Halk oylamasına katılan 77 kişinin yüzde 58’i ise Anayasa değişikliğine onay verdi. Peki 77 kişinin yüzde 58’i kaç kişi eder? Yüzde 44!

Yani Türkiye Cumhuriyet vatandaşlarının seçmen statüsüne sahip olanlarının sadece yüzde 44’ü bu anayasa değişikliğine onay vermiş oldu!

Salt çoğunluğu bile sağlayamayan bu oran, “toplumsal uzlaşma”nın doruğu olan Anayasa için sizce meşru bir oran mıdır?



Mehmet Ali GÜLLER, 13 Eylül 2010
Türk Genci, devrimlerin ve cumhuriyetin sahibi ve bekçisidir. Bunların gereğine, doğruluğuna herkesten çok inanmıştır.

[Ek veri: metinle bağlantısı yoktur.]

/-! ### Records (R314 to R316) -/

/-- REC_READ (R314, Table 11.7): the owner's held records of a range are placed on Q6 again. -/
def execRecRead (first count : Nat) (s : State) : Host.Outcome State Fault Refusal :=
  .next (s.mailbox 0x03 (fun c s =>
    match holderOf c.role with
    | none => (s, some (.st .accessDenied))
    | some code =>
      if count = 0 ∨ 64 < count then (s, some (.st .badArg))
      else
        let rs := s.smc.log.filter (fun r => decide (r.owner = recOwner code + 1) && decide (first ≤ r.seq) && decide (r.seq < first + count))
        (rs.foldl (fun s r => s.placeRec r) s, some (.st .ok))))

/-- Measurement restarts once the log is down to 1,382 records: EVENT_COUNT for the counted kinds, RESUME, new intervals (R316). -/
def State.logResume (s : State) : State :=
  if s.smc.suspended ∧ s.smc.log.length ≤ 1382 then
    let counted := s.smc.counted.filter (fun c => c.2 ≠ 0)
    let s1 := (s.updSmc (fun x => { x with suspended := false, counted := [], points := x.points.map (fun p => if p.state = .waiting then { p with startGrid := s.time.grid } else p) }))
    let s2 := counted.foldl (fun s c => s.smcEvent 0x8A (c.1 * 2 ^ 16 + min c.2 0xFFFF)) s1
    ((s2.smcEvent 0x87 4).raise (pgSmc 0) evSmcLogResumed).logLevels
  else s

/-- REC_RECEIPT (R315): a digest that matches the owner's sent record N deletes the owner's sent records up to N. -/
def execRecReceipt (seq : Nat) (digest : BitVec 256) (s : State) : Host.Outcome State Fault Refusal :=
  .next (s.mailbox 0x04 (fun c s =>
    match holderOf c.role with
    | none => (s, some (.st .accessDenied))
    | some code =>
      let o := recOwner code + 1
      if s.smc.log.any (fun r => decide (r.owner = o) && decide (r.seq = seq) && r.sent && decide (Config.sha256 r.bytes = digest)) then
        let s1 := s.updSmc (fun x =>
          let log := x.log.filter (fun r => !(decide (r.owner = o) && decide (r.seq ≤ seq) && r.sent))
          { x with log := log, highRaised := x.highRaised && decide (1383 ≤ log.length) })
        (s1.logResume, some (.st .ok))
      else (s, some (.st .badArg))))

/-- GET_CERT (R313): the cloche certificate chain to any role that holds a session; RESULT the byte count (DEDUCED, log 19). -/
def execGetCert (s : State) : Host.Outcome State Fault Refusal :=
  .next (s.mailbox 0x05 (fun c s =>
    if c.ses.isSome then (s, some ⟨.ok, BitVec.ofNat 32 Config.clocheChain.length, packBytes Config.clocheChain⟩)
    else (s, some (.st .accessDenied))))

/-! ### The seal (R318 to R323, R544) -/

/-- SEAL_BREAK (Table 11.4): SEALED to BROKEN_VERIFIER. -/
def execSealBreak (s : State) : Host.Outcome State Fault Refusal :=
  .next (s.verifierOnly 0x10 (fun v s =>
    if s.smc.sealSt ≠ .sealed then (s, .st .notReady)
    else ((((s.setSeal .brokenVerifier).audit v 2 0 0).raise (pgSmc 0) evSmcSealBroken).smcNote 0x81 v, .st .ok)))
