-- ==== Sys2Proof/Machine/Lanes.lean ====
section
/-! DEFINITION. What a port's lanes carry (R332 to R335): frames as words with their CRC, words and control blocks as 130-bit blocks, dealt to two lanes and scrambled, with SKIP and ALIGN blocks between them. -/

namespace Sys2Proof.Machine

/-- The header word of a frame without its CRC (Table 12.3). -/
def frameHead (f : RFrame) : Quad :=
  quadPack [(127, 121, f.dst), (120, 114, f.src), (113, 110, f.queue), (109, 108, f.tc), (107, 107, bit f.dual), (106, 91, f.hseq), (90, 85, f.len),
    (84, 79, f.firstHdr), (78, 77, f.crTc), (76, 63, f.crCnt), (62, 61, f.cq), (60, 54, f.chops), (53, 47, f.ttl)]

/-- The 32 payload words of a frame: unused words are 0. -/
def frameBody (f : RFrame) : List Quad := f.payload.take 32 ++ List.replicate (32 - f.payload.length) 0

/-- The CRC of a frame: over header bits 127:32 and the 32 payload words in order (Table 12.3). -/
def frameCrc (f : RFrame) : Nat := crc32 ((bytesBE 16 (frameHead f).toNat).take 12 ++ (frameBody f).flatMap (fun w => bytesBE 16 w.toNat))

/-- The 33 words of a frame (R335). -/
def frameWords (f : RFrame) : List Quad := ((frameHead f) ||| quadPlace 31 0 (frameCrc f)) :: (frameBody f)

/-- What a lane has sent: the number of its blocks, the scrambler, the CRC-16 over the blocks since the last ALIGN, the blocks, newest first. -/
structure LaneTx where
  count : Nat
  scr : Nat
  crc : Nat
  blocks : List (BitVec 130)
deriving DecidableEq, Repr

/-- The seed of a lane's scrambler (R332). -/
def laneSeed (lane : Nat) : Nat := if lane = 0 then 0x1DBFBC else 0x0607BB

/-- A lane before its first block. -/
def LaneTx.fresh (lane : Nat) : LaneTx := ⟨0, laneSeed lane, 0xFFFF, []⟩

/-- One step of the additive scrambler of polynomial x^23 + x^21 + x^16 + x^8 + x^5 + x^2 + 1 (R332): the bit that it gives, and its next state. PRESUMED (log 76). -/
def scrambleStep (c : Nat) : Bool × Nat :=
  (bitAt c 22, c * 2 % 2 ^ 23 + bit ([22, 20, 15, 7, 4, 1].foldl (fun b i => xor b (bitAt c i)) false))

/-- A word scrambled, bit 127 first, and the scrambler after it. -/
def scrambleWord (c : Nat) (w : Quad) : Quad × Nat :=
  (List.range 128).foldl (fun (r : Quad × Nat) i =>
    let x := scrambleStep r.2
    (r.1 ^^^ (if x.1 then quadPlace (127 - i) (127 - i) 1 else 0), x.2)) (w, c)

/-- One block on a lane: sync header 0b01 for data and 0b10 for control, then the word scrambled (R332). -/
def LaneTx.block (x : LaneTx) (ctl : Bool) (w : Quad) : LaneTx :=
  let r := scrambleWord x.scr w
  { count := x.count + 1, scr := r.2, crc := crcBytes 16 0x1021 x.crc (bytesBE 16 w.toNat),
    blocks := ((if ctl then (2 : BitVec 2) else 1) ++ r.1) :: x.blocks }

/-- The SKIP and ALIGN blocks that fall due on a lane: one SKIP per 2,048 blocks, and as each 4,096th block an ALIGN with the CRC-16 of the 4,095 before it, at which the scrambler is seeded anew (R332, Table 12.2). PRESUMED (log 76): where a SKIP stands between two ALIGNs, and that the seed serves the ALIGN block itself. -/
def LaneTx.due (lane : Nat) (x : LaneTx) : LaneTx :=
  if x.count % 4096 = 4095 then { ({ x with scr := laneSeed lane }).block true (quadPack [(127, 120, 0x02), (15, 0, x.crc)]) with crc := 0xFFFF }
  else if x.count % 2048 = 1023 then x.block true (quadPack [(127, 120, 0x01)])
  else x

/-- A block on a lane after those that fall due. -/
def LaneTx.put (lane : Nat) (x : LaneTx) (ctl : Bool) (w : Quad) : LaneTx := (x.due lane).block ctl w

/-- The two lanes of a port and the lane that the next data word takes. -/
structure LanesTx where
  l0 : LaneTx
  l1 : LaneTx
  next : Bool
deriving DecidableEq, Repr

/-- A control block on a lane. -/
def LanesTx.ctl (x : LanesTx) (lane : Nat) (w : Quad) : LanesTx :=
  if lane = 0 then { x with l0 := x.l0.put 0 true w } else { x with l1 := x.l1.put 1 true w }

/-- A data word: dealt alternately to lane 0 and lane 1, across frame boundaries too (R332). -/
def LanesTx.data (x : LanesTx) (w : Quad) : LanesTx :=
  if x.next then { x with l1 := x.l1.put 1 false w, next := false } else { x with l0 := x.l0.put 0 false w, next := true }

/-- The frame of a notice or time word on Q3; what its hop fields hold is left out (log 50). -/
def noticeFrame (ws : List Quad) : RFrame :=
  { crcOk := true, dst := 0x7F, src := 0, queue := 3, tc := 0, dual := false, hseq := 0, len := ws.length, firstHdr := 0, crTc := 0, crCnt := 0, cq := 0, chops := 0,
    ttl := 127, payload := ws }

/-- What an item of a port's output puts on the lanes. -/
def LanesTx.item (x : LanesTx) : OutItem → LanesTx
  | .block lane _ w => x.ctl lane w
  | .frame f => (frameWords f).foldl LanesTx.data x
  | .notice ws => (frameWords (noticeFrame ws)).foldl LanesTx.data x

/-- The blocks that a port's two lanes carry for what it has sent, oldest first (R332). -/
def Prt.lanes (x : Prt) : List (BitVec 130) × List (BitVec 130) :=
  let r := x.out.foldl LanesTx.item ⟨LaneTx.fresh 0, LaneTx.fresh 1, false⟩
  (r.l0.blocks.reverse, r.l1.blocks.reverse)

end Sys2Proof.Machine
end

Yönetim biçimini ve devrimleri benimsemiştir.

Bunları güçsüz düşürecek en küçük ya da en büyük bir kıpırtı ve bir davranış duydu mu, "Bu ülkenin polisi vardır, jandarması vardır, ordusu vardır, adalet örgütü vardır" demeyecektir. Elle, taşla, sopa ve silahla; nesi varsa onunla kendi yapıtını koruyacaktır.
Kullanıcı küçük betizi
Türk-Kan
Kuvva-i Milliye
 
İletiler: 6735
Kayıt: Pzt Şub 19, 2007 20:56

Re: Referandum Matematik Olarak Geçersizdir / Mahiye MORGÜL

İletigönderen murat8 » Çrş Eyl 15, 2010 0:49

Emperyalist, küresel sermayenin piyonlari, cemaat, CIA kuklalarinin bir ilerleme stratejisi var.

Bunu, örgütün Pensilvanya'daki lideri yaklasik 15 sene önce yayimlanan görüntülü kaydinda gayet net sekilde ifade etmistir.

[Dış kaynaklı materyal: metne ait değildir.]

-- ==== Sys2Proof/Machine/Ring.lean ====
section
/-! DEFINITION. Frames, notices and time words of the ring (R335 to R339, R343 to R353), and DEVTIME steps (R417, R470). -/

namespace Sys2Proof.Machine

/-! ### Frames received (R336, R338, R346, R348) -/

/-- A frame that fails its CRC, or that follows a gap: FRAME_CRC at most once per 10 ms, and its finding (Table 19.1); the clean period of a port that has still to heal begins anew (R358). -/
def State.frameFinding (s : State) (p : Port) (src : Nat) : State :=
  let s0 := s.updPort p (fun y => { y with cleanFrom := s.time.mono })
  let s1 := if s.eventDue (s.ports[p]).crcAt then (s0.raise (pgPort p) evPrtFrameCrc).updPort p (fun y => { y with crcAt := some s.time.mono }) else s0
  s1.logFinding (eventWord (pgPort p) evPrtFrameCrc false) (pgPort p) 2 src 0

/-- A frame discarded whole for its CRC: counted; four among sixteen in a row are a fall (R336, R355). -/
def State.frameBad (s : State) (p : Port) (src : Nat) : State :=
  let hist := (true :: (s.ports[p]).crcHist).take 16
  let s1 := ((s.updPort p (fun x => { x with crcHist := hist })).count (pgPort p) prtCrcErr 1).frameFinding p src
  if 4 ≤ (hist.filter id).length then s1.portFall p true else s1

/-- What a sound frame says of the hop: clock quality, credit, and for a hop-local frame the peer's position (R337, R348, R354). -/
def State.frameHop (s : State) (p : Port) (f : RFrame) : State :=
  let s1 := s.updPort p (fun x =>
    { x with crcHist := (false :: x.crcHist).take 16, cqIn := f.cq, chopsIn := f.chops, credit := x.credit.set (tcOf f.crTc) f.crCnt })
  let s2 := s1.updClkPort p (fun y => { y with cq0Since := if f.cq = 0 then (match y.cq0Since with
    | some t => some t
    | none => some s.time.mono) else none })
  let s3 := if f.len = 0 then s2.put (pgPort p) prtPeerPos (if f.src ≤ 64 then f.src else 0) else s2
  let s4 := (s3.refreshElig p).clkEvaluate
  s4.drainWait p (s4.ports[p]).wait.length

/-- The sequence check of a frame that is not hop-local: missing frames counted and counted as freed (R336). -/
def State.frameSeq (s : State) (p : Port) (f : RFrame) : State :=
  let tc := tcOf f.tc
  let gap := match (s.ports[p]).hseqIn[tc] with
    | some e => (f.hseq + 65536 - e) % 65536
    | none => 0
  let s1 := s.updPort p (fun x => { x with hseqIn := x.hseqIn.set tc (some ((f.hseq + 1) % 65536)) })
  if gap = 0 then s1 else ((s1.count (pgPort p) prtSeqGap gap).freeCredit p tc gap).frameFinding p 1

/-- Where a sound frame goes: absorbed, forwarded, or discarded (R338, R346). Its buffer is freed at once, or where it is forwarded when it leaves (R349). What an absorbed frame carries arrives as commands of its own. -/
def State.frameRoute (s : State) (p : Port) (f : RFrame) : State :=
  let mine := decide (some f.dst = s.ring.pos) || decide (f.dst = 0x7F)
  let banned := decide (4 ≤ f.queue) || decide (f.src ≠ 0)
  let onward (s : State) : State :=
    if f.ttl ≤ 1 then (s.count (pgPort p) prtDiscard 1).freeFrom (some p) f else s.sendFrame (otherPort p) (some p) { f with ttl := f.ttl - 1 }
  if 64 < f.dst ∧ f.dst ≠ 0x7F then s.freeFrom (some p) f
  else if mine then
    if banned then (s.count (pgPort p) prtDiscard 1).freeFrom (some p) f
    else if f.dst = 0x7F ∧ f.queue ≠ 3 then onward s
    else s.freeFrom (some p) f
  else onward s

/-- FRAME_RECEIVE (R335 to R338, R346, R348, R354): a ring frame on an UP port. -/
def execFrameReceive (p : Port) (f : RFrame) (s : State) : Host.Outcome State Fault Refusal :=
  if (s.ports[p]).state = .up then
    let (src, s1) := s.evaluate (pgPort p) 2 (!f.crcOk)
    if src ≠ 0 then .next (s1.frameBad p src)
    else
      let s2 := s1.frameHop p f
      if f.len = 0 then .next s2
      else .next ((s2.frameSeq p f).frameRoute p f)
  else .next s

/-! ### Frames of the stream queues (R214, R225, R337, R339) -/

/-- The words of packets in order, each with its header word for a port (R214). -/
def packetWords (path : Nat) (ps : List Packet) : List Quad := ps.flatMap (fun p => p.header path :: p.payload)

/-- The words that a frame takes from a queue: the next 32 at most that no frame holds yet (R335). -/
def StrmQueue.frameWords (x : StrmQueue) (path : Nat) : List Quad := ((packetWords path x.packets).drop x.gone).take 32

/-- The number of words from a place in a list of packets to the next packet header. -/
def toHeader : List Packet → Nat → Option Nat
  | [], _ => none
  | p :: l, gone => if gone = 0 then some 0 else if gone < p.len + 1 then (if l = [] then none else some (p.len + 1 - gone)) else toHeader l (gone - (p.len + 1))

/-- The index of the first packet header among the words of a frame; 63 when none starts in it (R335). -/
def firstHeader (x : StrmQueue) : Nat :=
  match toHeader x.packets x.gone with
  | some n => if n < 32 then n else 63
  | none => 63

/-- The packets of a queue that have left whole freed (R225). -/
def State.freeQueue (s : State) (q : SQueue) : State := s.updQueue q (fun _ => s.buffered q)

/-- A local frame of a queue and class with its words. -/
def State.localFrame (s : State) (q tc : Nat) (dual : Bool) (first : Nat) (ws : List Quad) : RFrame :=
  { crcOk := true, dst := 0, src := s.ring.pos.getD 0x7F, queue := q, tc := tc, dual := dual, hseq := 0, len := ws.length,
    firstHdr := first, crTc := 0, crCnt := 0, cq := 0, chops := 0, ttl := 127, payload := ws }

/-- Local frames that wait at a port. -/
def Prt.localWait (x : Prt) : Nat := (x.wait.filter (fun w => w.from_.isNone)).length

/-- One frame of a stream queue is formed, or two copies with PORTS BOTH. Two local frames at most wait at a port (log 23). -/
def State.sendStream (s : State) (q : SQueue) : State :=
  let x := s.squeues[q]
  let ports := s.get pgStrm (strmPorts.nth q.val)
  let up := s.carries 0 || s.carries 1
  let full := (bitAt ports 0 && decide (2 ≤ (s.ports[(0 : Port)]).localWait)) || (bitAt ports 1 && decide (2 ≤ (s.ports[(1 : Port)]).localWait))
  let ws := x.frameWords (if ports = 2 then 1 else 0)
  if ws = [] ∨ !up ∨ full ∨ ports = 0 then s
  else
    let first := firstHeader x
    let tc := s.get pgStrm (strmTc.nth q.val)
    let s1 := s.updQueue q (fun y => { y with gone := y.gone + ws.length })
    if ports = 3 then
      ((s1.sendFrame 0 none (s1.localFrame (q.val + 7) tc true first ws)).sendFrame 1 none (s1.localFrame (q.val + 7) tc true first (x.frameWords 1))).freeQueue q
    else (s1.sendFrame (if ports = 1 then 0 else 1) none (s1.localFrame (q.val + 7) tc false first ws)).freeQueue q

/-- E0 of Table 12.5 with a LEN. -/
def EvtPacket.e0 (e : EvtPacket) (len : Nat) : Quad := quadPack [(127, 120, 0xE5), (119, 110, len), (109, 98, e.words.length), (63, 0, e.devtime)]

/-- The words of an event packet: E0 and the event words four to a word, in clear or in the form of Table 17.7 (R340, R466). -/
def EvtPacket.quads (e : EvtPacket) : List Quad :=
  let body := quadsOf e.words
  match e.sess with
  | none => e.e0 body.length :: body
  | some u => sealedQuads u (e.e0 (body.length + 3)) 0 body

/-- The words of what leaves on Q6. DESIGN CHOICE (log 37): the manual gives a record's packet no first word; it is an A0 with OP 0xC1, the first byte of a record, and 0 elsewhere but LEN. -/
def SmcOut.quads : SmcOut → List Quad
  | .answer a => answerQuads a
  | .record _ _ bytes u => let body := packBytes bytes
                           sealedQuads u (quadPack [(127, 120, 0xC1), (119, 110, body.length + 3)]) 0 body

/-- The oldest packet of Q4, Q5 or Q6 (0, 1, 2) that no frame holds yet. -/
def State.nextOut (s : State) (q : Fin 3) : Option (List Quad) :=
  let n := s.q.framed[q]
  if q = 0 then (s.q.q4[n]?).map answerQuads
  else if q = 1 then (s.q.q5[n]?).map EvtPacket.quads
  else (s.q.q6[n]?).map SmcOut.quads

/-- The frames of a TC0 packet: 32 words each, the last perhaps fewer, the packet's header first (R335, R337). -/
def State.packetFrames (s : State) (q : Fin 3) (ws : List Quad) : List RFrame :=
  (List.range ((ws.length + 31) / 32)).map (fun k => s.localFrame (q.val + 4) 0 true (if k = 0 then 0 else 63) ((ws.drop (32 * k)).take 32))

/-- The oldest packet of Q4, Q5 or Q6 placed in frames, each sent on both ports with DUAL (R337, R339), while a port carries traffic. -/
def State.sendOut (s : State) (q : Fin 3) : State :=
  if s.carries 0 || s.carries 1 then
    match s.nextOut q with
    | some ws => (s.packetFrames q ws).foldl (fun s f => (s.sendFrame 0 none f).sendFrame 1 none f)
        { s with q := { s.q with framed := s.q.framed.set q (s.q.framed[q] + 1) } }
    | none => s
  else s

/-- FRAME_SEND_TIMER (R214, R225, R335, R337, R339): the oldest word of a queue has waited its time, in a TC0 queue none, and leaves in frames. -/
def execFrameSendTimer (q : OutQueue) (s : State) : Host.Outcome State Fault Refusal :=
  match q with
  | .q4 => .next (s.sendOut 0)
  | .q5 => .next (s.sendOut 1)
  | .q6 => .next (s.sendOut 2)
  | .strm q => .next (s.sendStream q)

/-! ### Topology notices (R343 to R345, Table 12.7) -/

/-- A position taken: POS_ASSIGNED, DEVTIME unset; converters that run go on (R345, R352, R523). -/
def State.takePos (s : State) (n : Nat) : State :=
  let runs := s.inputs.toList.any (fun x => decide (x.conv ≠ .off))
  let s1 := s.updRing (fun r => { r with pos := some n, aligned := false, late := [], newPos := runs && s.time.running })
  { s1.raise pgLnk evLnkPosAssigned with time := { s1.time with set := false, step := none } }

Sistem cok temel olarak su sekilde isliyor;

Cemaat, okyanus ötesi aldigi direktifler ve müthis finansal gücü ile bu memleketin akliniza gelebilecek her kademesine YANDAS kafalar, militanlar yetistirir.

Bu yetisenler, kozalarindan ciktiktan, kelebek olduktan sonra cemaatin daha DERiN mevkilere ilerleyebilesi, kendi deyimleriyle can damarlarinda dolasabilmesi icin gerekli sondaji yapar, gerekli yollari acar, gerekli düzenlemeleri kotarir.

Yeni acilan tünellere, yeni militanlar mevzilenir. Bu yeni militanlar, o acilan tünelleri daha da ilerletir.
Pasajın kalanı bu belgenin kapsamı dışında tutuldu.